■ RECORD EXTRACTS:
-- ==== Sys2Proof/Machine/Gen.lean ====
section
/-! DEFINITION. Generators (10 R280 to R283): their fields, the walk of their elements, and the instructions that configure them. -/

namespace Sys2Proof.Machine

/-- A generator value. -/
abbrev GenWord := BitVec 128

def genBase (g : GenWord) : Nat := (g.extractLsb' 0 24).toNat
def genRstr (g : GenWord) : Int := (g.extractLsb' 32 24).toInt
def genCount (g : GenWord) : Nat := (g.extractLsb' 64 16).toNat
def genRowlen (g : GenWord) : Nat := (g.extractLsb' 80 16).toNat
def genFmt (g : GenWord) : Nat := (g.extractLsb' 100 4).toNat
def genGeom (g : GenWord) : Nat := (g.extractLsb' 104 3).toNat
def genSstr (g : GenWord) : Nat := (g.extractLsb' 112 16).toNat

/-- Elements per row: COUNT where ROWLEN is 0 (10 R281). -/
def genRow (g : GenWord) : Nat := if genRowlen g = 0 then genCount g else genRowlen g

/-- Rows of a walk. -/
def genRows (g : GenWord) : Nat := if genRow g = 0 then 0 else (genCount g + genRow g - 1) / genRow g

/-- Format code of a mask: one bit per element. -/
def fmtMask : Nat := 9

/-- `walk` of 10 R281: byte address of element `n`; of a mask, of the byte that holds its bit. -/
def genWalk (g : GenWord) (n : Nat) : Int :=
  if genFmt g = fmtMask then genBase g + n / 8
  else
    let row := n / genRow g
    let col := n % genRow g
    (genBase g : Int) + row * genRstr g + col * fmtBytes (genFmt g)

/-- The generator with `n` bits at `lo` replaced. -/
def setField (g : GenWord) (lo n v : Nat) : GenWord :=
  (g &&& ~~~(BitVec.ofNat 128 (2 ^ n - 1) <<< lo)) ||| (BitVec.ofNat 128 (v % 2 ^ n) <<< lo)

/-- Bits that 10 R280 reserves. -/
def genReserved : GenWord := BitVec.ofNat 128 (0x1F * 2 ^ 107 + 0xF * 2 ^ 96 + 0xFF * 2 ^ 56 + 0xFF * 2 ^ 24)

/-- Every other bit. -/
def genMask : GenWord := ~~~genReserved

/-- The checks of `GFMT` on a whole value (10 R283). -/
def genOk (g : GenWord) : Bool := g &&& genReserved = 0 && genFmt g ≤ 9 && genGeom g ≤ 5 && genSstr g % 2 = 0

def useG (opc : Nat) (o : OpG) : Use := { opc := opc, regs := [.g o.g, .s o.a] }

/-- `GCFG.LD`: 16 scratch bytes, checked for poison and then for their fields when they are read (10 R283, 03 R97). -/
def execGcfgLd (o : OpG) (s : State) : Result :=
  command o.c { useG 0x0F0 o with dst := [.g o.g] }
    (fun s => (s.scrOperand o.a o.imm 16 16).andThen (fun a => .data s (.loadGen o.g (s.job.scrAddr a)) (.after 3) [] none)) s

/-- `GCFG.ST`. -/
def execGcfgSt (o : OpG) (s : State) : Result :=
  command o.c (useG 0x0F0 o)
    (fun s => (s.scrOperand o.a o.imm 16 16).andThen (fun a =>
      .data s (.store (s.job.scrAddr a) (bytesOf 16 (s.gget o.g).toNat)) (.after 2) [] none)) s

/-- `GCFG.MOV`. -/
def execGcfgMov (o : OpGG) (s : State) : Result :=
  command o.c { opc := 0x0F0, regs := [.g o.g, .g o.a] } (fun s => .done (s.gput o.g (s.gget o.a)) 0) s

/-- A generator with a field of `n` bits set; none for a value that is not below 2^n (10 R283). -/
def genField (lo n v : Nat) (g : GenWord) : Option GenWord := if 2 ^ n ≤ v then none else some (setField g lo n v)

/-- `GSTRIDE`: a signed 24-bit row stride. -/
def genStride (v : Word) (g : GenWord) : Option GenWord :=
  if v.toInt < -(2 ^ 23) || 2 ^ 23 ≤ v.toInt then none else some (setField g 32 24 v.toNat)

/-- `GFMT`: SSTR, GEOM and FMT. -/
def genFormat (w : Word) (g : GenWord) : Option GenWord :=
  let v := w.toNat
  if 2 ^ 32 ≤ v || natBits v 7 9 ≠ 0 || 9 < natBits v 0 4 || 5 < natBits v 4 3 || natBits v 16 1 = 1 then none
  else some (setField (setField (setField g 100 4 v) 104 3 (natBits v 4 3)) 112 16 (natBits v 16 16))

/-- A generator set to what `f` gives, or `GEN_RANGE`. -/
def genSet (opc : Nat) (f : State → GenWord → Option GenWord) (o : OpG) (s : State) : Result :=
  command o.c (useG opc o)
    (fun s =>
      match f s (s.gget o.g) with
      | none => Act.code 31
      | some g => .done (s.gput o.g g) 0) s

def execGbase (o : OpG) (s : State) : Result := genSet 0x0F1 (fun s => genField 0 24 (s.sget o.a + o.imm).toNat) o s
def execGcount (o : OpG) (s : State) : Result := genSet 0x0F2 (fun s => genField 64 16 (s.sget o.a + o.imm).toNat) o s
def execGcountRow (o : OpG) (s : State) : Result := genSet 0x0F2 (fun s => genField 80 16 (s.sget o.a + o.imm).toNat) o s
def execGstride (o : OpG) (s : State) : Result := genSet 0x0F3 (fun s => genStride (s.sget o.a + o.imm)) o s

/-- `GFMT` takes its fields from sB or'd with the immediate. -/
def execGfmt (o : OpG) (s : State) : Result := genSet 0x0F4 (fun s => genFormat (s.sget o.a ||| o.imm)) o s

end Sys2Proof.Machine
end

---

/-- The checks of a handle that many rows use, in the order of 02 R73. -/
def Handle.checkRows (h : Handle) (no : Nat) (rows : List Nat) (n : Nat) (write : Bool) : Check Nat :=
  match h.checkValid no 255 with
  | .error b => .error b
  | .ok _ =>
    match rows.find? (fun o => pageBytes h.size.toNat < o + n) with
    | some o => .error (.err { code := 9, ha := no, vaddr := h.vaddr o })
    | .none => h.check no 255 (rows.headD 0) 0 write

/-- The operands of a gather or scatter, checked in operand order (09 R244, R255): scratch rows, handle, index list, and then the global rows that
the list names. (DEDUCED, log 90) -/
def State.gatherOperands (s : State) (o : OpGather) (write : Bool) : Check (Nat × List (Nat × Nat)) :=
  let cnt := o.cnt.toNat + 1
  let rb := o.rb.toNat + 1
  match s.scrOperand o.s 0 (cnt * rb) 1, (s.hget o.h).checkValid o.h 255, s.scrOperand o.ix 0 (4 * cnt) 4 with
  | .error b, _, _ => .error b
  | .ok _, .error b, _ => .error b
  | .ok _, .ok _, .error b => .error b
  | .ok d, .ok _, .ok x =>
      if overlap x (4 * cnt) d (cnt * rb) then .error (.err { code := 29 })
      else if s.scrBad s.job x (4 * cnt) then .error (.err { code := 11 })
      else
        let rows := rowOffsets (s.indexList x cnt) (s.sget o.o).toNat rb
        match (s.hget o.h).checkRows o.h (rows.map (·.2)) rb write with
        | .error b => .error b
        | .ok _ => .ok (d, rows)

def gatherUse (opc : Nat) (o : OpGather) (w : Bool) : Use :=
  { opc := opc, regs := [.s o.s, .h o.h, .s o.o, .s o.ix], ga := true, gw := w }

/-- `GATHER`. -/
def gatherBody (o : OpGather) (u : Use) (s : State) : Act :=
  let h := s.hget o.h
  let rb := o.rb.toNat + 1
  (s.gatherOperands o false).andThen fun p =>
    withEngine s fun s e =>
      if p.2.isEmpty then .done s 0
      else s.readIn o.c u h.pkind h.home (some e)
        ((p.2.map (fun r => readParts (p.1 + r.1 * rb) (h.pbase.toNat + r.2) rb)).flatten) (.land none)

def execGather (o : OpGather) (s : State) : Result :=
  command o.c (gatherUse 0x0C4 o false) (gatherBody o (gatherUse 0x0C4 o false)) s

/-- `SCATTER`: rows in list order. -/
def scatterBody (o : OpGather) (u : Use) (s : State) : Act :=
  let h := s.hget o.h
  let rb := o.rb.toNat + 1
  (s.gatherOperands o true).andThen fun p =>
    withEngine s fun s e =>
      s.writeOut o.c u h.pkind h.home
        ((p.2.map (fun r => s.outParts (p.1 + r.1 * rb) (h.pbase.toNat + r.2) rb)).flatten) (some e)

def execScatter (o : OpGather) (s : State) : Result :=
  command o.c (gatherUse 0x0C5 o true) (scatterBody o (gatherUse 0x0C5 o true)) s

■ WHAT YOU ARE ASKED TO DO:
Search the listing for "checkRows" and show every line where it occurs.

■ RESPONSE TO THE TASK:
def Handle.checkRows (h : Handle) (no : Nat) (rows : List Nat) (n : Nat) (write : Bool) : Check Nat :=
        match (s.hget o.h).checkRows o.h (rows.map (·.2)) rb write with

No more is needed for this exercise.